And even the climatological averages that now define the Sahara have varied in the past, and, geologically speaking, the recent past.

The African Humid Period, from about 15,000 to about 5,500 years ago, was a time when rainfall was more abundant, vegetation greener, and human occupation greater in the Sahara than it is now. How do we know? Sediments collected from lakes in the region contain pollen from species of trees and shrubs that could only exist in a more benign environment. The discovery of rock paintings within the heart of what is now largely uninhabitable desert show that the region once supported a greater human presence as well.

And just the fact that there are lakes at all in this arid region also points to a very different past.

The Ounianga Lakes in northeast Chad exist in this extremely dry climate because they are underlain by a huge aquifer which reaches the surface at this location, providing a continuous water source that can outpace evaporation. The pattern you can see in the shape of these lakes results from the movement of sand dunes across a once-continuous lake basin, and also shows that the dominant wind direction is from the northeast.

A huge aquifer implies a previous period of water infiltration, which in turn means the presence of a lake holding surface water that can percolate down into that aquifer.

And during the Humid Period, there was just such a lake.
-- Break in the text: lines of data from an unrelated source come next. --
-- ==== Sys2Proof/Machine/Flags.lean ====
section
/-! DEFINITION. The block's three flags (10_state.md R31) and the command/interrupt state machine the spec reads
off them (60_exceptions.md R77, R78). -/

namespace Sys2Proof.Machine

/-- EN, bit 0 of `enableFlags` and no other bit (10_state.md R31, 40_read.md R55). -/
def DeviceState.enabled (d : DeviceState) : Bool := d.enableFlags.getLsbD 0

/-- ENQ, bit 1 of `statusFlags` (10_state.md R31). -/
def DeviceState.enqueued (d : DeviceState) : Bool := d.statusFlags.getLsbD 1

/-- The level of the interrupt output line, as the host observes it between accesses (60_exceptions.md R71, R76). -/
def DeviceState.irqLine (d : DeviceState) : Bool := d.interruptAsserted

/-- The states of the command/interrupt state machine (60_exceptions.md R77). -/
inductive Fsm where
  | idle
  | pending
  | acked
  deriving DecidableEq, Repr

/-- The state machine's state, read off the pair of status and line; none for a pair the spec says no run reaches
(10_state.md R25, 60_exceptions.md R77). -/
def DeviceState.fsm (d : DeviceState) : Option Fsm :=
  if d.statusFlags = 0 ∧ d.interruptAsserted = false then some .idle
  else if d.statusFlags = enqueuedBit ∧ d.interruptAsserted = true then some .pending
  else if d.statusFlags = enqueuedBit ∧ d.interruptAsserted = false then some .acked
  else none

/-- The events of the state machine's transition table (60_exceptions.md R78). -/
inductive FsmEvent where
  | construction
  | commandWrite
  | statusRead
  | other
  deriving DecidableEq, Repr

/-- The event a transaction is to the state machine (60_exceptions.md R78). -/
def fsmEventOf : Instr → FsmEvent
  | .rdId => .other
  | .rdInit => .other
  | .rdCmd => .other
  | .rdIntStatus => .statusRead
  | .rdUnknown _ => .other
  | .wrId _ => .other
  | .wrInit _ => .other
  | .wrCmd _ => .commandWrite
  | .wrIntStatus _ => .other
  | .wrUnknown _ _ => .other

/-- The complete transition table (60_exceptions.md R78); `en` is EN before the event. -/
def fsmNext (en : Bool) (st : Fsm) : FsmEvent → Fsm
  | .construction => .idle
  | .commandWrite => .pending
  | .statusRead =>
    match en, st with
    | true, .idle => .idle
    | true, .pending => .acked
    | true, .acked => .acked
    | false, st => st
  | .other => st

end Sys2Proof.Machine
end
At the end of the Humid Period, Megalake Chad occupied ~390,000 square miles in what is now Chad, Niger, and Nigeria, including the modern location of the Ounianga Lakes. That area is greater than today's Caspian Sea or the combined area of all the Great lakes. Flat topography defined a lake that was never more than 150 feet deep. As such, small changes in the total water content of the lake translated into large changes in surface area or extent. By 1983, the lake had been reduced to less than 10,000 square miles, and by 2000 to less than 600 square miles. The actual extent can vary widely year-to-year depending on rainfall.

Fertilizing the Amazon

It is this drying and contracting of Megalake Chad that leads to the fertilizing power of the Sahara.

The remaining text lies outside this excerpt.